What is being asked:
In the data below, find the line containing "let agree := !was", then set down that line and every later line up to and including the line containing "agreeSince := if", exactly.

Material provided:
/-- TPO_PULSE_END (R358, R359): the inputs' levels before the pulse, from 100 µs after its start, and after it, bit 2n for
SIN_nA and 2n + 1 for SIN_nB. -/
def Dev.tpoEnd (m : Mem) (n before during after : Nat) (d : Dev) : Dev :=
  match SMap.get none d.ldg.tpo n with
  | none => d
  | some s =>
    if d.now < s + Config.us 300 then d
    else
      let d := { d with ldg := { d.ldg with tpo := SMap.put none d.ldg.tpo n none, raw := after % 65536 } }
      let d := (List.range 16).foldl (fun (d : Dev) i =>
        let pr := i / 2
        let own := d.sinFld pr (if i % 2 == 0 then LDG_SIN_CFG_TPO_A else LDG_SIN_CFG_TPO_B)
        let bad := if own == n then bitAt before i && bitAt during i else bitAt before i && !bitAt during i && bitAt after i
        let x := SMap.get {} d.ldg.pins pr
        let bit := 2 * n + i % 2
        let x := { x with short := if bad then withBit x.short bit else withoutBit x.short bit }
        let d := { d with ldg := { d.ldg with pins := SMap.put {} d.ldg.pins pr x } }
        if bad then
          Dev.ldgFault 18 (Dev.setFld { d with ldg := { d.ldg with shortBits := withBit d.ldg.shortBits pr } }
            0xB3 ⟨LDG_SIN_STATE, 24 + pr, 24 + pr⟩ 1)
        else d) d
      d.ldgDecide m

/-- Whether pair n is active follows its filtered states and its discrepancy count (R359, R360); a RESTART pair active for
100 ms to 5 s is a restart request (R357). -/
def Dev.pinFollow (n : Nat) (d : Dev) : Dev :=
  let x := SMap.get {} d.ldg.pins n
  let act := d.bit 0xB3 LDG_SIN_STATE n && d.bit 0xB3 LDG_SIN_STATE (8 + n) && x.disc == 0
  if act == d.sinActive n then d
  else
    let d := d.setFld 0xB3 ⟨LDG_SIN_STATE, 16 + n, 16 + n⟩ act.toNat
    let d := { d with ldg := { d.ldg with pins := SMap.put {} d.ldg.pins n { x with activeSince := if act then some d.now else none } } }
    match x.activeSince with
    | some s =>
      if !act && d.sinFld n LDG_SIN_CFG_FUNC == 3 && s + Config.ms 100 ≤ d.now && d.now ≤ s + Config.ms 5000
        then d.restartRequest else d
    | none => d

/-- SIN_FILTER_CHANGE (R359): a level has held for FILTER; input i is SIN_nA for 2n and SIN_nB for 2n + 1. -/
def Dev.filterChange (m : Mem) (i : Nat) (level : Bool) (d : Dev) : Dev :=
  if !d.ldgOn || 15 < i then d
  else
    let n := i / 2
    let d := { d with ldg := { d.ldg with raw := if level then withBit d.ldg.raw i else withoutBit d.ldg.raw i } }
    let was := d.bit 0xB3 LDG_SIN_STATE n == d.bit 0xB3 LDG_SIN_STATE (8 + n)
    let d := d.setFld 0xB3 ⟨LDG_SIN_STATE, n + 8 * (i % 2), n + 8 * (i % 2)⟩ level.toNat
    let agree := !was && d.bit 0xB3 LDG_SIN_STATE n == d.bit 0xB3 LDG_SIN_STATE (8 + n)
    let x : LdgPin := SMap.get {} d.ldg.pins n
    let d := if agree then { d with ldg := { d.ldg with pins := SMap.put {} d.ldg.pins n { x with agreeSince := d.now } } } else d
    Dev.ldgDecide m (d.pinFollow n).ldgSelect

/-- LODGE_MS_TICK (R360): the discrepancy counts advance; outstanding readback checks fall due. -/
def Dev.msTick (m : Mem) (d : Dev) : Dev :=
  if !d.ldgOn || d.edgeTime % Config.ms 1 != 0 then d
  else
    let d := (List.range 8).foldl (fun (d : Dev) n =>
      let x := SMap.get {} d.ldg.pins n
      let differ := d.bit 0xB3 LDG_SIN_STATE n != d.bit 0xB3 LDG_SIN_STATE (8 + n)
      let x := { x with disc := if differ then min 511 (x.disc + 1) else 0
                        agreeSince := if !differ && x.disc != 0 then d.now else x.agreeSince }
      Dev.pinFollow n { d with ldg := { d.ldg with pins := SMap.put {} d.ldg.pins n x } }) d
    let d := (List.range 4).foldl Dev.readbackDue d
    Dev.ldgDecide m d.ldgSelect

/-- SIN_DISC_FAULT (R360): the count of pair n has reached DISC. -/
def Dev.discFault (m : Mem) (n : Nat) (d : Dev) : Dev :=
  if d.ldgOn && n < 8 && d.discOf n ≤ (SMap.get {} d.ldg.pins n).disc then
    Dev.ldgDecide m (Dev.ldgFault 17 (Dev.setFld { d with ldg := { d.ldg with discBits := withBit d.ldg.discBits n } }
      0xB3 ⟨LDG_SIN_STATE, 24 + n, 24 + n⟩ 1))
  else d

Answer section:
    let agree := !was && d.bit 0xB3 LDG_SIN_STATE n == d.bit 0xB3 LDG_SIN_STATE (8 + n)
    let x : LdgPin := SMap.get {} d.ldg.pins n
    let d := if agree then { d with ldg := { d.ldg with pins := SMap.put {} d.ldg.pins n { x with agreeSince := d.now } } } else d
    Dev.ldgDecide m (d.pinFollow n).ldgSelect

/-- LODGE_MS_TICK (R360): the discrepancy counts advance; outstanding readback checks fall due. -/
def Dev.msTick (m : Mem) (d : Dev) : Dev :=
  if !d.ldgOn || d.edgeTime % Config.ms 1 != 0 then d
  else
    let d := (List.range 8).foldl (fun (d : Dev) n =>
      let x := SMap.get {} d.ldg.pins n
      let differ := d.bit 0xB3 LDG_SIN_STATE n != d.bit 0xB3 LDG_SIN_STATE (8 + n)
      let x := { x with disc := if differ then min 511 (x.disc + 1) else 0
                        agreeSince := if !differ && x.disc != 0 then d.now else x.agreeSince }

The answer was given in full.